Activity: The listing below holds a line with "store busy. -/" and a line with "def inState (s". Reproduce those two lines exactly, plus everything between them.
══════
/-- An aisle serving A→B with one credit at the head, the flaps open. -/
def serving1 : State :=
  { open0 with
    aisle := { arbiterReset with
      state := .serving, owned := some .aToB
      credits := [{ fromEnd := .a, card := 7, kind := .entry, deadline := some 4000 }] }
    drive := { open0.drive with
      flap := .opened, command := .toOpen, openLimit := filterAt true, closedLimit := filterAt false } }

/-- An aisle in EMERGENCY with the flaps released, no mark set. -/
def evacuated : State :=
  { open0 with
    aisle := { arbiterReset with state := .emergency }
    drive := { open0.drive with flap := .released, openLimit := filterAt true, closedLimit := filterAt false }
    emergency := { open0.emergency with stage := some .released, stamp := some (1728000000, true) } }

/-- The beams' zones replaced, with the entry side given. -/
def withZones (s : State) (z : Zones) (side : Option Side) : State :=
  { s with monitor := { s.monitor with zones := z, entrySide := side, loiter := side.map fun _ => 0 } }

/-- A VIOLATION of the direction. -/
def violatedAt (d : Dir) : State := { open0 with aisle := { arbiterReset with state := .violation, owned := some d } }

/-- The aisle of `s` OUT_OF_SERVICE. -/
def faulted7 (s : State) : State := { s with aisle := { s.aisle with state := .outOfService } }

/-- A drive in a motion. -/
def moving (s : State) (f : FlapState) : State :=
  { s with drive := { s.drive with
    flap := f, motion := some { duty := 80, remaining := 900, blanking := none, release := false }
    openLimit := filterAt false, closedLimit := filterAt false } }

/-- A station request held unanswered. -/
def held (s : State) (kind : Nat) : State :=
  s.withStation { s.station with inbound := some { form := .addressed, kind := kind, cancelled := false } }

/-- The flash store busy. -/
def busyWith (s : State) (op : FlashOp) : State := { s with store := { s.store with busy := some op } }

/-- The run state replaced. -/
def inState (s : State) (r : RunState) : State := { s with store := { s.store with run := r } }

/-- The next state of a command; the state itself where it has none. -/
def after (c : Instr) (s : State) : State :=
  match exec c s with
  | .next t => t
  | .fault _ => s
  | .refused _ => s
══════
Response to this exercise:
/-- The flash store busy. -/
def busyWith (s : State) (op : FlashOp) : State := { s with store := { s.store with busy := some op } }

/-- The run state replaced. -/
def inState (s : State) (r : RunState) : State := { s with store := { s.store with run := r } }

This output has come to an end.